◆ WHAT THE EXERCISE ASKS ◆
Which lines below fall between the one containing "(R414, R569). -/" and the one containing "f with tamper"? Repeat them exactly, counting both of those lines, and add nothing else.

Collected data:

---*---

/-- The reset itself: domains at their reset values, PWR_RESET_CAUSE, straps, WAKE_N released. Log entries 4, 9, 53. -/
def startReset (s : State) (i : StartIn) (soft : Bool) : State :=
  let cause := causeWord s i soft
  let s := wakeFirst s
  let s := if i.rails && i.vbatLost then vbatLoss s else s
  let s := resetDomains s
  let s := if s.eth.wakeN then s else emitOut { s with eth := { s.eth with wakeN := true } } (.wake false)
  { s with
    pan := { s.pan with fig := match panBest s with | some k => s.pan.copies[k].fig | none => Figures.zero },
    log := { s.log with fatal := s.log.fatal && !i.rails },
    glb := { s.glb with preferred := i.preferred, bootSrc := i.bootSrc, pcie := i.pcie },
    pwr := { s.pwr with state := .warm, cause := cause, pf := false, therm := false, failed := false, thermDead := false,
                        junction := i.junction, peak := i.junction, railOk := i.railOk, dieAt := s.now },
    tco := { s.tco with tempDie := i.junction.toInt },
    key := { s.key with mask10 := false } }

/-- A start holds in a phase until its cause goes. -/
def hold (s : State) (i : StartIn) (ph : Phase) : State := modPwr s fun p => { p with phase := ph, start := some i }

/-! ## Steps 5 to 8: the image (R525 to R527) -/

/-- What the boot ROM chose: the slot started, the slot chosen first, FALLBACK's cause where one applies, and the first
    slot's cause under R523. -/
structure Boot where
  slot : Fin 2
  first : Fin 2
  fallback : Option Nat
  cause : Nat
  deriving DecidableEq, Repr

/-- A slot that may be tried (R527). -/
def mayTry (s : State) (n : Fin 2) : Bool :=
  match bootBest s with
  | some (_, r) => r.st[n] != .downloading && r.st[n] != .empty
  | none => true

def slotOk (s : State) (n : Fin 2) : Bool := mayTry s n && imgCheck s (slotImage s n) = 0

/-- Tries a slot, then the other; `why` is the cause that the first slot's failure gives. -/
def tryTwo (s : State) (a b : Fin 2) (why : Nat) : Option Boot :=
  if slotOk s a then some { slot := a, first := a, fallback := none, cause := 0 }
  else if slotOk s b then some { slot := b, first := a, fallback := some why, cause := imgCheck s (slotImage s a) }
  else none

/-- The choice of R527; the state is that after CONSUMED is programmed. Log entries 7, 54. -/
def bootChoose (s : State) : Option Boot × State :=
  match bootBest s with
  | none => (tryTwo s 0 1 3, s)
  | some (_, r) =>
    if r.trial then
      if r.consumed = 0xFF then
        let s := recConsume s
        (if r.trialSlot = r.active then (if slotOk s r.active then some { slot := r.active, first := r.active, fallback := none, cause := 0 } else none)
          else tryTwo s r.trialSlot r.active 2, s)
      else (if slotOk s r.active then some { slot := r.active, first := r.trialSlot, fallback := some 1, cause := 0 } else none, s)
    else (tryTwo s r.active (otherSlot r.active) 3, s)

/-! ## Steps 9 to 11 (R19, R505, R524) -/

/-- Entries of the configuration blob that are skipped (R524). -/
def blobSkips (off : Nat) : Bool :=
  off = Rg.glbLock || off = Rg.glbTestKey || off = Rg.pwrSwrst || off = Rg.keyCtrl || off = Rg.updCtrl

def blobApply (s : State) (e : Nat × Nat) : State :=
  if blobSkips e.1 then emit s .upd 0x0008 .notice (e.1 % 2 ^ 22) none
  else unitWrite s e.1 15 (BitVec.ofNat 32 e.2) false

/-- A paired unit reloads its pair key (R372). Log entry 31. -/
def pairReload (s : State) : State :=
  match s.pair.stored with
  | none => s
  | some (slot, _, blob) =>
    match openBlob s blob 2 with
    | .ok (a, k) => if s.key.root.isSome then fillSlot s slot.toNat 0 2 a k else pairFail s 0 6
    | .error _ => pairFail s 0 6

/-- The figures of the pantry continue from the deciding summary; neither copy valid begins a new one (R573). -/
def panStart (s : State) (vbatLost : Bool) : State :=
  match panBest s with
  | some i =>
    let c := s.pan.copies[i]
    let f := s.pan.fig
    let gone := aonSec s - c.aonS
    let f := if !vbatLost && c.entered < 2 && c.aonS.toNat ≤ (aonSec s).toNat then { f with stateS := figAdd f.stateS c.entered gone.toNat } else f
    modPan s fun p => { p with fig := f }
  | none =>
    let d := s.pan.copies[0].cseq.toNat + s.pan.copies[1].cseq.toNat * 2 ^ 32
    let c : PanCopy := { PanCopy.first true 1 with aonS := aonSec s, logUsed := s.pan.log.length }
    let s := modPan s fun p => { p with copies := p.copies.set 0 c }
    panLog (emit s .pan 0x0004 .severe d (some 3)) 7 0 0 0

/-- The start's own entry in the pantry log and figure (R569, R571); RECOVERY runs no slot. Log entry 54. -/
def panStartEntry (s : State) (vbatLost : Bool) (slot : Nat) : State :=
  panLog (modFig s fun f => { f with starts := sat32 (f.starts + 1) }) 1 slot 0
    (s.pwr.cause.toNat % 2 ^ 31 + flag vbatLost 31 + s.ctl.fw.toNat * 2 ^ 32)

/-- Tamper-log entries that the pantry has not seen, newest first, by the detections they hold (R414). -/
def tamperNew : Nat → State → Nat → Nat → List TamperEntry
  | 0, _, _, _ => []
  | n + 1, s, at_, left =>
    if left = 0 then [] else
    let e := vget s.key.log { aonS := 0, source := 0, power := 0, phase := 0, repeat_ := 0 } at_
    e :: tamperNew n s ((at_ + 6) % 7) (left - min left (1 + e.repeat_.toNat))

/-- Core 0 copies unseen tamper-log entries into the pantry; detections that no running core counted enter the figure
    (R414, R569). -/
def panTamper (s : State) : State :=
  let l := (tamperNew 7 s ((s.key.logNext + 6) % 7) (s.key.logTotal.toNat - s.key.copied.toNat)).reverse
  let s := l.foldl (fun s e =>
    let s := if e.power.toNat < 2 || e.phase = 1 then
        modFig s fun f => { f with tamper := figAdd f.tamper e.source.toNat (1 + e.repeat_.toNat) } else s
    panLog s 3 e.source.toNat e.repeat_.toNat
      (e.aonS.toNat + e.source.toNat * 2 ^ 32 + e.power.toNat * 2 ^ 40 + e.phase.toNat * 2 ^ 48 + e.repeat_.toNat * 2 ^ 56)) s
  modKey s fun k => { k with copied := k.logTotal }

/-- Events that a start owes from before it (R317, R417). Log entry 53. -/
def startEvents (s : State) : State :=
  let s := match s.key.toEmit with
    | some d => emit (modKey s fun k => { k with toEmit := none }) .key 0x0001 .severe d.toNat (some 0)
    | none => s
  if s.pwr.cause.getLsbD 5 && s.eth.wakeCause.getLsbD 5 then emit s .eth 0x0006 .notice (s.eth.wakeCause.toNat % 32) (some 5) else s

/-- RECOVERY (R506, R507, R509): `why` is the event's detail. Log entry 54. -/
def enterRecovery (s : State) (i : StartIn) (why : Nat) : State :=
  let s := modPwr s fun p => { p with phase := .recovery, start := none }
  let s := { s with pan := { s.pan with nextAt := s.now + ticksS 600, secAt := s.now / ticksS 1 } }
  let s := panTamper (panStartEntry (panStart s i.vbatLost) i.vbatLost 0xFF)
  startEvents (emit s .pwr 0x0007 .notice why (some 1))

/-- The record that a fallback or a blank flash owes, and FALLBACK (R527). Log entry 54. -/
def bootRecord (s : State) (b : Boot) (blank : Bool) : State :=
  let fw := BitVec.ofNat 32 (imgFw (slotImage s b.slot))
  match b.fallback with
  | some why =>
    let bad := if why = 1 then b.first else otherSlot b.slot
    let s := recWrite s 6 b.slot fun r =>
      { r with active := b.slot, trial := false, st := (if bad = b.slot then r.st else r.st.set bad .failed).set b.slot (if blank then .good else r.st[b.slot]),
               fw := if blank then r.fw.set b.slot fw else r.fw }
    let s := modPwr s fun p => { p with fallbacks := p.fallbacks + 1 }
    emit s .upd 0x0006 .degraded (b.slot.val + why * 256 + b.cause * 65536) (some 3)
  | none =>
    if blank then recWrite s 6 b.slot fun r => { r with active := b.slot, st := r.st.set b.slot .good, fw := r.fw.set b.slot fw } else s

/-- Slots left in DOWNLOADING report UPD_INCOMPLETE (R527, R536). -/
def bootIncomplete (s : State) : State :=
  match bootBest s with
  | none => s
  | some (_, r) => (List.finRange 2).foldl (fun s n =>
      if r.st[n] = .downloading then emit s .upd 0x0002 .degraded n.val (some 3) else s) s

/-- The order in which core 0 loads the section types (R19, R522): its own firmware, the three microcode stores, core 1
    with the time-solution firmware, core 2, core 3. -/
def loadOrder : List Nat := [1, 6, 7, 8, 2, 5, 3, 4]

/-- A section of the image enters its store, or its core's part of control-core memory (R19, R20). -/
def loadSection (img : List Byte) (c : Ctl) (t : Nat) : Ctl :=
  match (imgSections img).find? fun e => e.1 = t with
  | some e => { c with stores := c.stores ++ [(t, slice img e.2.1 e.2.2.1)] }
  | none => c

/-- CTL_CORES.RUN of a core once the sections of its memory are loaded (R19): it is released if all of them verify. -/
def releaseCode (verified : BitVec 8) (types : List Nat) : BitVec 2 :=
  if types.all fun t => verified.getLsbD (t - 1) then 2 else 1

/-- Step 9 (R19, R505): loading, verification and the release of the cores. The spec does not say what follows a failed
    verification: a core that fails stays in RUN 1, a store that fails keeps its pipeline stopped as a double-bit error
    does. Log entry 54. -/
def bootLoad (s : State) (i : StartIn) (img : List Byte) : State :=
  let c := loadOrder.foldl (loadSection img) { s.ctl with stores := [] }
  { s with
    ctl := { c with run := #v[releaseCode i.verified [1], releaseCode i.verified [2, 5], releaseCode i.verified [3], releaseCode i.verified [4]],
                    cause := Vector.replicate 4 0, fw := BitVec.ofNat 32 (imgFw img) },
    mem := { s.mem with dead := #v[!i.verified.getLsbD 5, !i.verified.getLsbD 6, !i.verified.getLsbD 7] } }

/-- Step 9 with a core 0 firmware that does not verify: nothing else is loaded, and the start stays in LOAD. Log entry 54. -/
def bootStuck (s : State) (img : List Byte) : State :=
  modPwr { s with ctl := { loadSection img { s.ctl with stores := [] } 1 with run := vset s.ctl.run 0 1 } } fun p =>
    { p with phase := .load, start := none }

---*---

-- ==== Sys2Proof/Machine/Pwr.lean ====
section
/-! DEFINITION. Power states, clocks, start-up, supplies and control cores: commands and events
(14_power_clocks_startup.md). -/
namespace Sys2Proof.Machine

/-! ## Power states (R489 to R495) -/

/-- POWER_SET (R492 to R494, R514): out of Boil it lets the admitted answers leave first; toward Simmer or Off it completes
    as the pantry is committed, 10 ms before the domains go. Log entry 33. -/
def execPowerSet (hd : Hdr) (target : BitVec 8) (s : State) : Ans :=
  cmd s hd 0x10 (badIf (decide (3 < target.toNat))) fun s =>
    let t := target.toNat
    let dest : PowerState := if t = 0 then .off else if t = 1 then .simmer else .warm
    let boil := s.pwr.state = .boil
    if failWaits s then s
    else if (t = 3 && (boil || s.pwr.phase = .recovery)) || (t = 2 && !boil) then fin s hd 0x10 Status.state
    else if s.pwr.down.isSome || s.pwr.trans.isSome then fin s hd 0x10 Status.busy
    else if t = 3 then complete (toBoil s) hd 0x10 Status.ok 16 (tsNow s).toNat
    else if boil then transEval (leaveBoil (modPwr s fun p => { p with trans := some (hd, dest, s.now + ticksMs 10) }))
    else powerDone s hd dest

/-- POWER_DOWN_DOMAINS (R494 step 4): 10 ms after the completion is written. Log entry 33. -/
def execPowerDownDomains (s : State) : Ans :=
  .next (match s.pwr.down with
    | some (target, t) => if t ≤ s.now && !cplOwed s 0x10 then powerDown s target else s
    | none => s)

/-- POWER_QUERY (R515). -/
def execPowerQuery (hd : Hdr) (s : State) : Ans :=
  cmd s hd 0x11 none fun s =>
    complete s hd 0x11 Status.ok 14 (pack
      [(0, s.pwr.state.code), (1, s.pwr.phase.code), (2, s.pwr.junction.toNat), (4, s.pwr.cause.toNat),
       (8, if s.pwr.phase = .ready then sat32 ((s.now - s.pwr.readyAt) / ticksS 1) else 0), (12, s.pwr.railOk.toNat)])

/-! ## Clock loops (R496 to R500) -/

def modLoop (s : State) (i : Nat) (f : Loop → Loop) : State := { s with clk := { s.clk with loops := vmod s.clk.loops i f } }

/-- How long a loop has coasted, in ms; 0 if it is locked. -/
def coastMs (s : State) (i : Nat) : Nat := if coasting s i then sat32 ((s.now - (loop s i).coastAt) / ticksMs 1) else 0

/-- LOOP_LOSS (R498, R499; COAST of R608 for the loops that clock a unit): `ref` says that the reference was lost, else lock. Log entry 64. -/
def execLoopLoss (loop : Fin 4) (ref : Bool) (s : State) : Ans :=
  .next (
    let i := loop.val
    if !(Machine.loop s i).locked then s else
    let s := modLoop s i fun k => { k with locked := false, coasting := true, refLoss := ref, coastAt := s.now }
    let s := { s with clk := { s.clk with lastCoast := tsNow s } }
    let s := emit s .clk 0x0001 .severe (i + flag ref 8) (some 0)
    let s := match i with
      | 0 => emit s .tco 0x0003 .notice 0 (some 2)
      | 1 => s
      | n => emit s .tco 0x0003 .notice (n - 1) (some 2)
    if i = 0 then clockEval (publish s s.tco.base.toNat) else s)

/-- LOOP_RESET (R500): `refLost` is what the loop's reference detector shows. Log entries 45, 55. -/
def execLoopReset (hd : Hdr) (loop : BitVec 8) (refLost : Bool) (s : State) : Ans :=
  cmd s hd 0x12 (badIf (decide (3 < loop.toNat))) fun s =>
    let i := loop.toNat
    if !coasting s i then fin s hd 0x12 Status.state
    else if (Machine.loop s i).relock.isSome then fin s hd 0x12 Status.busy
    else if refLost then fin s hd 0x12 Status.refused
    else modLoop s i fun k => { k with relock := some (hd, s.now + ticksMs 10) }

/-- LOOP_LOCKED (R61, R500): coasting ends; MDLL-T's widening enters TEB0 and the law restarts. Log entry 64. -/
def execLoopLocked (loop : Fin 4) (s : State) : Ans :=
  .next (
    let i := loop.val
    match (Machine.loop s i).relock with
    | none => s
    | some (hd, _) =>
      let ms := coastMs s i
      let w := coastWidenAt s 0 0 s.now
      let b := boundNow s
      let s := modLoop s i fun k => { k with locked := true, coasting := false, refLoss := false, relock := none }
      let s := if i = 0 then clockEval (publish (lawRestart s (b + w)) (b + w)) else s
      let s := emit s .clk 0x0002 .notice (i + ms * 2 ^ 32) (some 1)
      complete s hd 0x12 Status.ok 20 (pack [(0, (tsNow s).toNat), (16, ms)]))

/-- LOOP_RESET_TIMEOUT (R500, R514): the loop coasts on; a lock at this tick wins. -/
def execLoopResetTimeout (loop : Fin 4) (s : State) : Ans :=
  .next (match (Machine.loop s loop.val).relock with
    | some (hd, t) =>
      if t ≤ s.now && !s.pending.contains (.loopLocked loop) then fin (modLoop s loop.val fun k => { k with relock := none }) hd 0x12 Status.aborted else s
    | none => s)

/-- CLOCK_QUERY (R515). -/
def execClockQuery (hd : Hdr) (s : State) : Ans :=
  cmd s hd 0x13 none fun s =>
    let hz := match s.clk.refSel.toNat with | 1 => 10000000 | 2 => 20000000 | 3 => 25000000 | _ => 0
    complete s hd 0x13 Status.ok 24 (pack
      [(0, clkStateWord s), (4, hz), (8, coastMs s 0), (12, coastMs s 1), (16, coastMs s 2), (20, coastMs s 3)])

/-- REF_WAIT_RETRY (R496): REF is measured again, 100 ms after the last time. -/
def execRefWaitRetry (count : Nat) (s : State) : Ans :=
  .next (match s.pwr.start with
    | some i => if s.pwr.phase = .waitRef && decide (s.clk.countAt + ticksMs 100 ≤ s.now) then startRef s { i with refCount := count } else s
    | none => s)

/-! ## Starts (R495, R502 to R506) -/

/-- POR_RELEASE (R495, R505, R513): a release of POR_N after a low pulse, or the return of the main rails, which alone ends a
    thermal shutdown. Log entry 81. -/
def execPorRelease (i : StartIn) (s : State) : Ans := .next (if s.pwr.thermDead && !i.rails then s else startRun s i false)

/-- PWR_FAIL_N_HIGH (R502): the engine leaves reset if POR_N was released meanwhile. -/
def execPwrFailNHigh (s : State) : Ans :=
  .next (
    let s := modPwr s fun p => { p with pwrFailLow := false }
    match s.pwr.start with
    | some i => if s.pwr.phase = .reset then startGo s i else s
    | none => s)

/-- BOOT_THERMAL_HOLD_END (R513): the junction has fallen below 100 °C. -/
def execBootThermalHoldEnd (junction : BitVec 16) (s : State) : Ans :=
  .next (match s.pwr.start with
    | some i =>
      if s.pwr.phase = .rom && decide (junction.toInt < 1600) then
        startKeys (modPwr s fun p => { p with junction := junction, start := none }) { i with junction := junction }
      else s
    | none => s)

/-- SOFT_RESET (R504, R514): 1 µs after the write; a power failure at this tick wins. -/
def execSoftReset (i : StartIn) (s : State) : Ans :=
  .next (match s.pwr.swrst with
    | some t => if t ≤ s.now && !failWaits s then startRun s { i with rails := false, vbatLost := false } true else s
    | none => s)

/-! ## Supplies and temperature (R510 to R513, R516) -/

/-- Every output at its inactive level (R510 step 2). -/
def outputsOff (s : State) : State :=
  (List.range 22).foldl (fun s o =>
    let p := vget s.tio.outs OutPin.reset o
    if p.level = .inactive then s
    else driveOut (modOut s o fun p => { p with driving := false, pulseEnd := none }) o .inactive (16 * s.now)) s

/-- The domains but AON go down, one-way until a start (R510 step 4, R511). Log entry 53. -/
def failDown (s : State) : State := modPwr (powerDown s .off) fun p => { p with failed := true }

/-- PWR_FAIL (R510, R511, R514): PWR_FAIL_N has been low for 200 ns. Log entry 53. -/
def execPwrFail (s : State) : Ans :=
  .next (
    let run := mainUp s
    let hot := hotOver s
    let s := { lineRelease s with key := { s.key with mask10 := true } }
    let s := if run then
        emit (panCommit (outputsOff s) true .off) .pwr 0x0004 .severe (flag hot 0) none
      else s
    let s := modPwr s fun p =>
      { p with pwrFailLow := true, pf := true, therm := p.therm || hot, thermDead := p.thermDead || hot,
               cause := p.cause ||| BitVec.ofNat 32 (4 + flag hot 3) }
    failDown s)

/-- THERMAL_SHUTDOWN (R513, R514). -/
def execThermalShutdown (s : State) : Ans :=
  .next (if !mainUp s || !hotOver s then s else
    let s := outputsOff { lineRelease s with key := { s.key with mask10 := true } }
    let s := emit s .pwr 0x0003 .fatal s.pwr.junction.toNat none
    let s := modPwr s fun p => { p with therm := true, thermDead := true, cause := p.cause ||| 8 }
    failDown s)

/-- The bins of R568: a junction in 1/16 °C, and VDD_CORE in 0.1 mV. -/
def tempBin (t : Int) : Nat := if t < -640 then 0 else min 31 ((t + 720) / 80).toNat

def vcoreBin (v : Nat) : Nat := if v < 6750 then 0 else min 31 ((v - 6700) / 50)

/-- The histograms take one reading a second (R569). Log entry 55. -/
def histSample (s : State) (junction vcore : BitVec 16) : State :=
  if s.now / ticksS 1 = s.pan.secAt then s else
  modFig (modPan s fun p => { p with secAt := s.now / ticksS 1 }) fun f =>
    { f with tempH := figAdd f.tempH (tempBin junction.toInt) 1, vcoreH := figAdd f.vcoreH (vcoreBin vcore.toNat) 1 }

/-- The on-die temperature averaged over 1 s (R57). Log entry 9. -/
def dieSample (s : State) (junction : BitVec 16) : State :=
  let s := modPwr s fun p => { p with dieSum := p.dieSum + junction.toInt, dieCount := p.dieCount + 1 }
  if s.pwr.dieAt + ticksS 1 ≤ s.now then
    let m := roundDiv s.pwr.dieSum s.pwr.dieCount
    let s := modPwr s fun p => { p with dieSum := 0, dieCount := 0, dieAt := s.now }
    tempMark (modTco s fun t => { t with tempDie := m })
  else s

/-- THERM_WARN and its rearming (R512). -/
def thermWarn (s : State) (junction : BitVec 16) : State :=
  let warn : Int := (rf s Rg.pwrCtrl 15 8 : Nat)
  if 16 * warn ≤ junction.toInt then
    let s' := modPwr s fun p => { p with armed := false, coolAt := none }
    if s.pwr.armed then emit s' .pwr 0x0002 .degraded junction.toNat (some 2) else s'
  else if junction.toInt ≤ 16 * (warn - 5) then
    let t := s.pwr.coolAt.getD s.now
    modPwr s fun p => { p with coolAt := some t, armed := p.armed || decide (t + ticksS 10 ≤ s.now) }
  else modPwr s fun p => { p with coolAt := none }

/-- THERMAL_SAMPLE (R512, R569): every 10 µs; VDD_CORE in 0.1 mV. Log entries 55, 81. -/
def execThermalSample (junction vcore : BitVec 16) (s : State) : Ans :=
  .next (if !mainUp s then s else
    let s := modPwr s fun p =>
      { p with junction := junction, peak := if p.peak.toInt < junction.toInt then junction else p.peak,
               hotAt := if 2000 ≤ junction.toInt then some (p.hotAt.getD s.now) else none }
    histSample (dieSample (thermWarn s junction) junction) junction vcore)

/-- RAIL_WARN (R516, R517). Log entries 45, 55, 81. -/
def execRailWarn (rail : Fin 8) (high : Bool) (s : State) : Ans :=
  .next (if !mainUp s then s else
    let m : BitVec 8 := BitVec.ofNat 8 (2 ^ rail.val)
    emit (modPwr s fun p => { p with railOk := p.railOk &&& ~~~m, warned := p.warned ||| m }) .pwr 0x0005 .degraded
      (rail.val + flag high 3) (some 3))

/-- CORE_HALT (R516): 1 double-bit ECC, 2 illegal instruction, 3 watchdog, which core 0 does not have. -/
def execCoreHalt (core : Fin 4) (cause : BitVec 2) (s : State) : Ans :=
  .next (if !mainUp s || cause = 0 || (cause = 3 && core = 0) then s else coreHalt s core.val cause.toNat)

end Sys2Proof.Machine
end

---*---

◆ EXPECTED ANSWER ◆
    (R414, R569). -/
def panTamper (s : State) : State :=
  let l := (tamperNew 7 s ((s.key.logNext + 6) % 7) (s.key.logTotal.toNat - s.key.copied.toNat)).reverse
  let s := l.foldl (fun s e =>
    let s := if e.power.toNat < 2 || e.phase = 1 then
        modFig s fun f => { f with tamper := figAdd f.tamper e.source.toNat (1 + e.repeat_.toNat) } else s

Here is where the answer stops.